The other day I was talking with a client about body image. She said to me “it’s just really hard to love parts of my body sometimes.” I agreed. Even when we try to “love all our imperfections,” it’s still indicating that we have undesirable features we have to force ourselves to love. That doesn’t have to be the case.
So I said: “What if we stopped forcing ourselves to love the parts of our bodies that we just simply don’t? What if we worked for body neutrality instead?” Lightbulb.
There are a lot of great movements that promote self-love. However, it’s not always easy to practice when we live in a society that idolizes thin, fit bodies and reminds us that our flaws should be and can be fixed. And then there are diets being disguised as “lifestyles” but still tell you what you should and shouldn’t eat. And weight loss programs relabeled as “wellness” tells you in order to be well, you must be a certain size. These mixed messages are dangerous and can be misunderstood as “love your body, but only if it looks a certain way.”
What is Body Neutrality?
It’s difficult trying to change your entire mindset to loving your body when you’ve been at war with it for so long. Body neutrality is about shifting away from self-hate and critiquing our bodies without forcing ourselves to love all parts of our bodies. It’s about getting to respecting our bodies without focusing on the negative thoughts. We don’t have to love or hate our bodies. We can work towards accepting them just as they are.
When we focus on neutrality instead of forcing love, we’re able to remove that added stress and worry. We can make room for things that actually bring us joy and happiness. So how do we begin practicing “body neutrality?”
Values are our personal judgments about what’s most important to us in life. They are our principles and standards of why we do the things we do. When we uncover our values, it helps us see where our energy and focus should be. It helps us make decisions that are aligned with the life we really want to be living.
When we observe parts of our bodies that society tells us are undesirable, we can instead shift our attention to the things that mean the most to us. For example, whenever I observe my rolls and squishy parts, I might have a judgmental thought. But then I remind myself of all the things that are more important to me than a flat stomach and thigh gap.
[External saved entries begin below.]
-- ==== Sys2Proof/Laws/KeepRegWrite.lean ====
section
/-! SUPPORT. What each operation of Machine/RegWrite.lean can do: one lemma for each (`Keep`). -/
namespace Sys2Proof.Machine

set_option linter.all false

theorem State.writePlain_keep {m off : Nat} (hf : HasReg m off) (s : State) (w : Nat) : Keep ([.regs, .log], m ||| 0x40800000000000) s (State.writePlain s off w).1 := by
  have hm : sub ([.regs], m) ([.regs, .log], m ||| 0x40800000000000) = true := by
    simp only [sub, Bool.and_eq_true, beq_iff_eq]
    exact ⟨by decide, and_or_left _ _⟩
  have ha : sub ([.regs, .log], 0x40800000000000) ([.regs, .log], m ||| 0x40800000000000) = true := by
    simp only [sub, Bool.and_eq_true, beq_iff_eq]
    exact ⟨by decide, by rw [Nat.or_comm]; exact and_or_left _ _⟩
  unfold State.writePlain
  split
  · exact Keep.refl _ _
  · split
    · exact Keep.step (State.accessError_keep _ _ _ _) ha (Keep.refl _ _)
    · dsimp only
      split
      · exact Keep.step (State.accessError_keep _ _ _ _) ha (Keep.step (State.setReg_keep hf _ _) hm (Keep.refl _ _))
      · exact Keep.step (State.setReg_keep hf _ _) hm (Keep.refl _ _)

end Sys2Proof.Machine
end

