-- ==== Sys2Proof/Laws/KeepReduce.lean ====
section
/-! SUPPORT. What each operation of Machine/Reduce.lean can do: one lemma for each (`Keep`). -/
namespace Sys2Proof.Machine

set_option linter.all false

theorem State.putChan_keep (s : State) (ch : Nat) (x : Chan) : Keep ([.red], 0x0) s (State.putChan s ch x) := by
  unfold State.putChan
  repeat' first
    | with_reducible exact Keep.refl _ _
    | with_reducible assumption
    | fail_if_no_progress (with_reducible apply Keep.step; with_reducible apply keep_red; decide)
    | with_reducible apply Keep.ite
    | split
    | dsimp only

theorem State.putBucket_keep (s : State) (ch : Nat) (b : Bucket) : Keep ([.red], 0x0) s (State.putBucket s ch b) := by
  unfold State.putBucket
  repeat' first
    | with_reducible exact Keep.refl _ _
    | with_reducible assumption
    | (with_reducible apply Keep.step; with_reducible apply State.putChan_keep; decide)
    | with_reducible apply Keep.ite
    | split
    | dsimp only

theorem State.checkGone_keep (s : State) (ch : Nat) (seq : W32) : Keep ([.red], 0x0) s (State.checkGone s ch seq) := by
  unfold State.checkGone
  repeat' first
    | with_reducible exact Keep.refl _ _
    | with_reducible assumption
    | (with_reducible apply Keep.step; with_reducible apply State.putBucket_keep; decide)
    | (with_reducible apply Keep.step; with_reducible apply State.putChan_keep; decide)
    | with_reducible apply Keep.ite
    | split
    | dsimp only

theorem State.takeXfer_keep {s t : State} {ch : Nat} {seq : W32} {stage copy : Bool} {slice : Nat} {dest : Dest} {x : Nat × BitVec 4 × Bool}
    (h : s.takeXfer ch seq stage copy slice dest = some (x, t)) : Keep ([.red], 0) s t := by
  unfold State.takeXfer at h
  dsimp only at h
  split at h
  · cases h
  · split at h
    · cases h
    · cases h
      split
      · exact Keep.step (keep_red _ _) (by decide) (Keep.step (State.putBucket_keep _ _ _) (by decide) (Keep.refl _ _))
      · exact Keep.step (State.putBucket_keep _ _ _) (by decide) (Keep.refl _ _)

theorem State.redSend_keep (s : State) (ch : Nat) (seq : W32) (stage copy : Bool) (slice : Nat) (dest : Dest) (ty : BitVec 8) (f : Frame) (leaf : Nat) : Keep ([.red, .peat, .outbox], 0x0) s (State.redSend s ch seq stage copy slice dest ty f leaf) := by
  unfold State.redSend
  repeat' first
    | with_reducible exact Keep.refl _ _
    | with_reducible assumption
    | (with_reducible apply Keep.step; with_reducible apply State.checkGone_keep; decide)
    | (with_reducible apply Keep.step; with_reducible apply State.takeXfer_keep; assumption; decide)
    | (with_reducible apply Keep.step; with_reducible apply State.stage_keep; assumption; decide)
    | (with_reducible apply Keep.step; with_reducible apply State.send_keep; decide)
    | with_reducible apply Keep.ite
    | split
    | dsimp only

theorem State.sendAborts_keep (s : State) (ch : Nat) (seq stepLo : W32) (st : Status) (from' : Option (BitVec 10 × BitVec 7)) : Keep ([.red, .outbox], 0x0) s (State.sendAborts s ch seq stepLo st from') := by
  unfold State.sendAborts
  repeat' first
    | with_reducible exact Keep.refl _ _
    | with_reducible assumption
    | (with_reducible apply Keep.step; with_reducible apply State.sendTo_keep; decide)
    | (with_reducible apply Keep.step; with_reducible apply State.send_keep; decide)
    | with_reducible apply Keep.foldl
    | with_reducible apply Keep.foldl_fst
    | with_reducible apply Keep.foldl_snd
    | fail_if_no_progress (with_reducible apply Keep.step; with_reducible apply keep_red; decide)
    | with_reducible apply Keep.ite
    | split
    | dsimp only
    | intro _

theorem State.redErr_keep (s : State) (st : Status) : Keep ([.regs], 0x1f8000000000000000000000000000000) s (State.redErr s st) := by
  unfold State.redErr
  repeat' first
    | with_reducible exact Keep.refl _ _
    | with_reducible assumption
    | (with_reducible apply Keep.step; with_reducible apply State.raise_keep has_Fld_redErrStatus_contribLate; decide)
    | (with_reducible apply Keep.step; with_reducible apply State.raise_keep has_Fld_redErrStatus_crc; decide)
    | (with_reducible apply Keep.step; with_reducible apply State.raise_keep has_Fld_redErrStatus_lenLong; decide)
    | (with_reducible apply Keep.step; with_reducible apply State.raise_keep has_Fld_redErrStatus_lenShort; decide)
    | (with_reducible apply Keep.step; with_reducible apply State.raise_keep has_Fld_redErrStatus_memUe; decide)
    | (with_reducible apply Keep.step; with_reducible apply State.raise_keep has_Fld_redErrStatus_nonfinite; decide)
    | with_reducible apply Keep.ite
    | split
    | dsimp only

theorem State.nfLog_keep (s : State) (ch : Nat) (seq : W32) (nf : Option Nat) : Keep ([.regs], 0x4000000000000000000000001c00000000000000000000000000000000) s (State.nfLog s ch seq nf) := by
  unfold State.nfLog
  repeat' first
    | with_reducible exact Keep.refl _ _
    | with_reducible assumption
    | (with_reducible apply Keep.step; with_reducible apply State.setReg_keep has_Reg_redNfSeq; decide)
    | (with_reducible apply Keep.step; with_reducible apply State.wr_keep has_Fld_redNfLog_channel; decide)
    | (with_reducible apply Keep.step; with_reducible apply State.wr_keep has_Fld_redNfLog_index; decide)
    | (with_reducible apply Keep.step; with_reducible apply State.wr_keep has_Fld_redNfLog_valid; decide)
    | with_reducible apply Keep.ite
    | split
    | dsimp only

theorem State.voteAbort_keep (s : State) (ch : Nat) (b : Bucket) : Keep ([.red], 0x0) s (State.voteAbort s ch b) := by
  unfold State.voteAbort
  repeat' first
    | with_reducible exact Keep.refl _ _
    | with_reducible assumption
    | (with_reducible apply Keep.step; with_reducible apply State.onVote_keep; decide)
    | with_reducible apply Keep.ite
    | split
    | dsimp only

theorem State.bucketEnd_keep (s : State) (ch : Nat) (b : Bucket) (st : Status) (nf : Option Nat) : Keep ([.regs, .mem, .red, .syn], 0x4000000000000000000193e01df9000000000000000000000000000000) s (State.bucketEnd s ch b st nf) := by
  unfold State.bucketEnd
  repeat' first
    | with_reducible exact Keep.refl _ _
    | with_reducible assumption
    | (with_reducible apply Keep.step; with_reducible apply State.produce_keep; decide)
    | (with_reducible apply Keep.step; with_reducible apply State.putChan_keep; decide)
    | (with_reducible apply Keep.step; with_reducible apply State.store'_keep; decide)
    | (with_reducible apply Keep.step; with_reducible apply State.onVote_keep; decide)
    | (with_reducible apply Keep.step; with_reducible apply State.redErr_keep; decide)
    | (with_reducible apply Keep.step; with_reducible apply State.nfLog_keep; decide)
    | (with_reducible apply Keep.step; with_reducible apply State.bump_keep has_Fld_redCounts_backupTaken; decide)
    | with_reducible apply Keep.ite
    | split
    | dsimp only
    | (with_reducible apply Keep.step; with_reducible apply Keep.of_fst; assumption; with_reducible apply State.produce_keep; decide)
“I see you, soft parts. You’re okay! What I value most is spending time with friends and family, not restricting myself anymore and celebrating life with food, drinks, travel, trying new things. I value living my life to its fullest. Worrying about how I look to others is no longer important. I will always choose my dream life over my dream body.“
Focus on your values and what’s really truly important to you in life over negative body observation.
Gratitude has been scientifically proven to rewire our brain patterns to focus on the good in life. It helps us to focus on everything that we’ve accomplished instead of all the things we haven’t. Practicing gratitude for what our bodies do for us can help us take our focus off how we look and shift our energy to focusing on how we feel, what our body does for us, how she keeps us alive, how she heals us, comforts us and lets us know what’s wrong and what is right.
“Hey there, thighs. I love how strong you are for all the activities and movement I enjoy. You allow me to seek adventure and seek places that I wouldn’t have without you.”
Focusing on gratitude is how we begin to shift from forcing love to embracing body neutrality.
There is nothing easy about undoing an entire lifetime of believing that our bodies need to look a certain way in order for us to be happy. We’re used to working against our body for so long, restricting, counting, weighing, critiquing. It can feel overwhelming and resistant! Compassion helps us ease into changing our thoughts and beliefs about our bodies. I like to think about compassion as my best friend who comforts me when I’m having an off day. She’s always encouraging, comforting and appreciates all the work I put towards my own happiness. When we fall off track or stumble into old habits (which we will!), compassion helps us be less judgmental of ourselves and learn from our failures so we can get back up again and keep going.
“Wow, today was not my best, and that’s okay. Bad days don’t determine my worth. What did I learn today that will help me be better tomorrow?”
Body neutrality gives us peace to just be as we are. It allows us to stop worrying about fixing the parts of us that are natural, like cellulite, rolls and squishiness. To stop wasting time and energy trying to shrink ourselves to look like the unrealistic body types that society and diet culture idolize. Body neutrality allows us to focus on doing things in life that actually bring us joy and happiness. It releases the pressure we put on ourselves: if we don’t love our bodies, then we’re doing something wrong. It untangles the confusion around “what does my body have to look like in order to love it?”
We don’t have to love everything about our bodies, but we don’t have to hate them either. Instead, let’s just be as we are so we can focus on the joys in life.